*Exercise:* Return, unaltered, every line from the beginning of the material below up to and including the one with "(cEpisodes : Blind.episodes P) (cFcr".

········

theorem State.replayHold_keeps {P : State → Prop} (cRegs : Blind.regs P) (cMem : Blind.mem P) (cTimers : Blind.timers P)
    (cEpisodes : Blind.episodes P) (cFcr : Blind.fcr P) (cOuts : Blind.outs P) (cValves : Blind.valves P)
    (cBridges : Blind.bridges P) (cDies : Blind.dies P) (cMsh : Blind.msh P) (cNow : Blind.now P) {s : State} (h : P s)
    (t : Nat) :
    P (State.replayHold s t) := by
  unfold State.replayHold
  repeat' (first | with_reducible assumption | intro _ | with_reducible apply State.dieFailsafe_keeps
                           | with_reducible apply ite_keeps | with_reducible apply foldl_keeps
                           | with_reducible apply foldlFst_keeps | with_reducible apply foldlSnd_keeps | split | dsimp only)

theorem State.replayEnter_keeps {P : State → Prop} (cRegs : Blind.regs P) (cMem : Blind.mem P) (cTimers : Blind.timers P)
    (cEpisodes : Blind.episodes P) (cStride : Blind.stride P) (cQueues : Blind.queues P) (cFcr : Blind.fcr P)
    (cOuts : Blind.outs P) (cValves : Blind.valves P) (cBridges : Blind.bridges P) (cDies : Blind.dies P) (cMsh : Blind.msh P)
    (cNow : Blind.now P) {s : State} (h : P s) (src : Src) (apply : Bool) (t : Nat) :
    P (State.replayEnter s src apply t) := by
  unfold State.replayEnter
  repeat' (first | with_reducible assumption | intro _ | with_reducible apply State.replayHold_keeps
                           | with_reducible apply State.setStride_keeps | with_reducible apply State.put_keeps
                           | with_reducible apply ite_keeps | with_reducible apply foldl_keeps
                           | with_reducible apply foldlFst_keeps | with_reducible apply foldlSnd_keeps | split | dsimp only)

theorem State.replayStep_keeps {P : State → Prop} (cRegs : Blind.regs P) (cShadow : Blind.shadow P) (cCfgAct : Blind.cfgAct P)
    (cMem : Blind.mem P) (cTimers : Blind.timers P) (cEpisodes : Blind.episodes P) (cStride : Blind.stride P)
    (cQueues : Blind.queues P) (cFcr : Blind.fcr P) (cOuts : Blind.outs P) (cValves : Blind.valves P)
    (cBridges : Blind.bridges P) (cScan : Blind.scan P) (cSeq : Blind.seq P) (cCal : Blind.cal P) (cPhyLines : Blind.phyLines P)
    (cAge : Blind.age P) (cDies : Blind.dies P) (cMsh : Blind.msh P) (cTmrs : Blind.tmrs P) (cTchs : Blind.tchs P)
    (cStg : Blind.stg P) (cPwr : Blind.pwr P) (cCans : Blind.cans P) (cAcc : Blind.acc P) (cPac : Blind.pac P)
    (cNow : Blind.now P) {s : State} (h : P s) (t : Nat) :
    P (State.replayStep s t) := by
  unfold State.replayStep
  repeat' (first | with_reducible assumption | intro _ | with_reducible apply State.commitTick_keeps
                           | with_reducible apply State.closeStride_keeps | with_reducible apply State.overrunAt_keeps
                           | with_reducible apply State.replayMiss_keeps | with_reducible apply State.startStride_keeps
                           | with_reducible apply State.setStride_keeps | with_reducible apply State.setLap_keeps
                           | with_reducible apply State.evt_keeps | with_reducible apply State.put_keeps
                           | with_reducible apply ite_keeps | with_reducible apply foldl_keeps
                           | with_reducible apply foldlFst_keeps | with_reducible apply foldlSnd_keeps | split | dsimp only)

theorem execTick_keeps {P : State → Prop} (o : Blind.All P) {s : State} (h : P s)  :
    Next P (execTick s) := by
  unfold execTick
  repeat' (first | with_reducible assumption | exact o | exact o.regs | exact o.queues | exact o.fcr | exact o.dins
                           | exact o.ahead | exact o.tchs | intro _ | with_reducible apply State.tickAt_keeps
                           | with_reducible apply State.aheadDue_keeps | with_reducible apply Next.of
                           | with_reducible apply nextIte_keeps | with_reducible apply ite_keeps
                           | with_reducible apply foldl_keeps | with_reducible apply foldlFst_keeps
                           | with_reducible apply foldlSnd_keeps | split | dsimp only)

theorem execCutOff_keeps {P : State → Prop} (cRegs : Blind.regs P) (cMem : Blind.mem P) (cEpisodes : Blind.episodes P)
    (cStride : Blind.stride P) (cQueues : Blind.queues P) (cFcr : Blind.fcr P) (cPac : Blind.pac P)
    (cNow : Blind.now P) {s : State} (h : P s)  :
    Next P (execCutOff s) := by
  unfold execCutOff
  repeat' (first | with_reducible assumption | intro _ | with_reducible apply State.cutOff_keeps | with_reducible apply Next.of
                           | with_reducible apply nextIte_keeps | with_reducible apply ite_keeps
                           | with_reducible apply foldl_keeps | with_reducible apply foldlFst_keeps
                           | with_reducible apply foldlSnd_keeps | split | dsimp only)

theorem execOverrun_keeps {P : State → Prop} (cRegs : Blind.regs P) (cShadow : Blind.shadow P) (cMem : Blind.mem P)
    (cEpisodes : Blind.episodes P) (cStride : Blind.stride P) (cFcr : Blind.fcr P) (cValves : Blind.valves P)
    (cScan : Blind.scan P) (cCal : Blind.cal P) (cMsh : Blind.msh P) (cNow : Blind.now P) {s : State} (h : P s)  :
    Next P (execOverrun s) := by
  unfold execOverrun
  repeat' (first | with_reducible assumption | intro _ | with_reducible apply State.overrunAt_keeps
                           | with_reducible apply State.reach_keeps | with_reducible apply Next.of
                           | with_reducible apply nextIte_keeps | with_reducible apply ite_keeps
                           | with_reducible apply foldl_keeps | with_reducible apply foldlFst_keeps
                           | with_reducible apply foldlSnd_keeps | split | dsimp only)

end Sys2Proof.Machine
end

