theorem State.busRead_keeps {P : State → Prop} (cRegs : Blind.regs P) (cNow : Blind.now P) {s : State} (h : P s) (src : Src)
    (p : Nat) (off : Nat) (t : Nat) :
    P (State.busRead s src p off t).2.1 := by
  unfold State.busRead
  repeat' (first | with_reducible assumption | intro _ | with_reducible apply State.readReg_keeps
                           | with_reducible apply State.reach_keeps | with_reducible apply ite_keeps
                           | with_reducible apply foldl_keeps | with_reducible apply foldlFst_keeps
                           | with_reducible apply foldlSnd_keeps | split | dsimp only)

end Sys2Proof.Machine
end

········

*Response box:*
theorem State.replayHold_keeps {P : State → Prop} (cRegs : Blind.regs P) (cMem : Blind.mem P) (cTimers : Blind.timers P)
    (cEpisodes : Blind.episodes P) (cFcr : Blind.fcr P) (cOuts : Blind.outs P) (cValves : Blind.valves P)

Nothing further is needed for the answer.